Since "Occupation" revolved around the resistance, "Precipice" focused more on the New Caprica Police and the role of Jammer (Dominic Zamprogna) in it. The producers also decided to release the Sharon model imprisoned on Galactica. During the writing process, Moore included references to Seinfeld and The Great Escape. The episode was seen by 2.2 million viewers and received universal acclaim from critics. In addition, Moore's writing of the episode was nominated for an Emmy and Writers Guild of America awards.

==Plot==
In response to the suicide bombing of a New Caprica Police (NCP) ceremony, the Cylons order a crackdown against the insurgency. Many resistance members start to disagree about the legitimacy of the suicide bombings, but leader Colonel Saul Tigh (Michael Hogan) continues to orchestrate them.
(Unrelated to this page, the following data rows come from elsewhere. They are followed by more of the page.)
@[simp] theorem State.setBlob_pending (i j : Nat) (bs : List Byte) : (s.setBlob i j bs).pending = s.pending := rfl
@[simp] theorem State.setBlob_free (i j : Nat) (bs : List Byte) : (s.setBlob i j bs).free = s.free := rfl
@[simp] theorem State.setBlob_bedLosc (i j : Nat) (bs : List Byte) : (s.setBlob i j bs).bedLosc = s.bedLosc := rfl
@[simp] theorem State.setBlob_lfLosc (i j : Nat) (bs : List Byte) : (s.setBlob i j bs).lfLosc = s.lfLosc := rfl
@[simp] theorem State.setBlob_ufLosc (i j : Nat) (bs : List Byte) : (s.setBlob i j bs).ufLosc = s.ufLosc := rfl
@[simp] theorem State.setBlob_tiles (i j : Nat) (bs : List Byte) : (s.setBlob i j bs).tiles = s.tiles := rfl
@[simp] theorem State.setBlob_act (i j : Nat) (bs : List Byte) : (s.setBlob i j bs).act = s.act := rfl
@[simp] theorem State.setBlob_mem (i j : Nat) (bs : List Byte) : (s.setBlob i j bs).mem = s.mem := rfl
@[simp] theorem State.setBlob_reqs (i j : Nat) (bs : List Byte) : (s.setBlob i j bs).reqs = s.reqs := rfl
@[simp] theorem State.setBlob_nextReq (i j : Nat) (bs : List Byte) : (s.setBlob i j bs).nextReq = s.nextReq := rfl
@[simp] theorem State.setBlob_resp (i j : Nat) (bs : List Byte) : (s.setBlob i j bs).resp = s.resp := rfl
@[simp] theorem State.setBlob_sync (i j : Nat) (bs : List Byte) : (s.setBlob i j bs).sync = s.sync := rfl
@[simp] theorem State.setBlob_sched (i j : Nat) (bs : List Byte) : (s.setBlob i j bs).sched = s.sched := rfl
@[simp] theorem State.setBlob_bed (i j : Nat) (bs : List Byte) : (s.setBlob i j bs).bed = s.bed := rfl
@[simp] theorem State.setBlob_rel (i j : Nat) (bs : List Byte) : (s.setBlob i j bs).rel = s.rel := rfl
@[simp] theorem State.setBlob_startupHold (i j : Nat) (bs : List Byte) : (s.setBlob i j bs).startupHold = s.startupHold := rfl
@[simp] theorem State.setBlob_regions (i j : Nat) (bs : List Byte) : (s.setBlob i j bs).regions = s.regions := rfl
@[simp] theorem State.setBlob_marks (i j : Nat) (bs : List Byte) : (s.setBlob i j bs).marks = s.marks := rfl
@[simp] theorem State.setBlob_markLf (i j : Nat) (bs : List Byte) : (s.setBlob i j bs).markLf = s.markLf := rfl
@[simp] theorem State.setBlob_markUf (i j : Nat) (bs : List Byte) : (s.setBlob i j bs).markUf = s.markUf := rfl
@[simp] theorem State.setBlob_ports (i j : Nat) (bs : List Byte) : (s.setBlob i j bs).ports = s.ports := rfl
@[simp] theorem State.setBlob_fab (i j : Nat) (bs : List Byte) : (s.setBlob i j bs).fab = s.fab := rfl
@[simp] theorem State.setBlob_hild (i j : Nat) (bs : List Byte) : (s.setBlob i j bs).hild = s.hild := rfl
@[simp] theorem State.setBlob_mgp (i j : Nat) (bs : List Byte) : (s.setBlob i j bs).mgp = s.mgp := rfl
@[simp] theorem State.setBlob_fuses (i j : Nat) (bs : List Byte) : (s.setBlob i j bs).fuses = s.fuses := rfl
@[simp] theorem State.setBlob_pwr (i j : Nat) (bs : List Byte) : (s.setBlob i j bs).pwr = s.pwr := rfl
@[simp] theorem State.setBlob_thm (i j : Nat) (bs : List Byte) : (s.setBlob i j bs).thm = s.thm := rfl
@[simp] theorem State.setBlob_bup (i j : Nat) (bs : List Byte) : (s.setBlob i j bs).bup = s.bup := rfl
@[simp] theorem State.setBlob_sec (i j : Nat) (bs : List Byte) : (s.setBlob i j bs).sec = s.sec := rfl
@[simp] theorem State.setBlob_trc (i j : Nat) (bs : List Byte) : (s.setBlob i j bs).trc = s.trc := rfl
@[simp] theorem State.setBlob_pins (i j : Nat) (bs : List Byte) : (s.setBlob i j bs).pins = s.pins := rfl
Meanwhile, in an attempt to get Kara "Starbuck" Thrace (Katee Sackhoff) to love him, Leoben Conoy (Callum Keith Rennie) presents her with a toddler named Kacey (Madeline Parker), of whom Leoben claims Starbuck is the mother, as a result of her time on Caprica in "The Farm". Leoben leaves her alone with the toddler, but Starbuck refuses to play with her. When she leaves Kacey unattended, however, Kacey injures herself falling down the stairs. As Kacey is recovering, Starbuck has a change of heart and prays to the Lords of Kobol not to let her die.

In a move against the insurgency, the Cylons decide to have the NCP arrest 200 civilians they believe to be affiliated with the resistance. Headed by James "Jammer" Lyman, a former Galactica deckhand and resistance fighter, most of the arrests take place during the night. Those being arrested include Laura Roslin (Mary McDonnell), Tom Zarek (Richard Hatch) and Cally Henderson Tyrol (Nicki Clyne). Learning of Cally's arrest, Jammer attempts to get her released by Boomer, but Boomer is unable to help. After another suicide bombing at a power station, the Cylons decide to have the prisoners executed, but require President Gaius Baltar's (James Callis) signature. When he refuses to sign, an Aaron Doral (Matthew Bennett) copy forces him to at gunpoint. Caprica-Six (Tricia Helfer) attempts to stop him, but Doral shoots her in the head. Baltar signs the document. Meanwhile, Ellen Tigh (Kate Vernon) learns from Cavil (Dean Stockwell) that he only released her husband Saul (Michael Hogan) because the Cylons know he is leading the resistance. He informs Ellen that unless she tells the Cylons where the resistance leaders will be meeting next, he will imprison Saul once more. Reluctantly, Ellen discovers where the resistance plans to meet with members from the colonial fleet.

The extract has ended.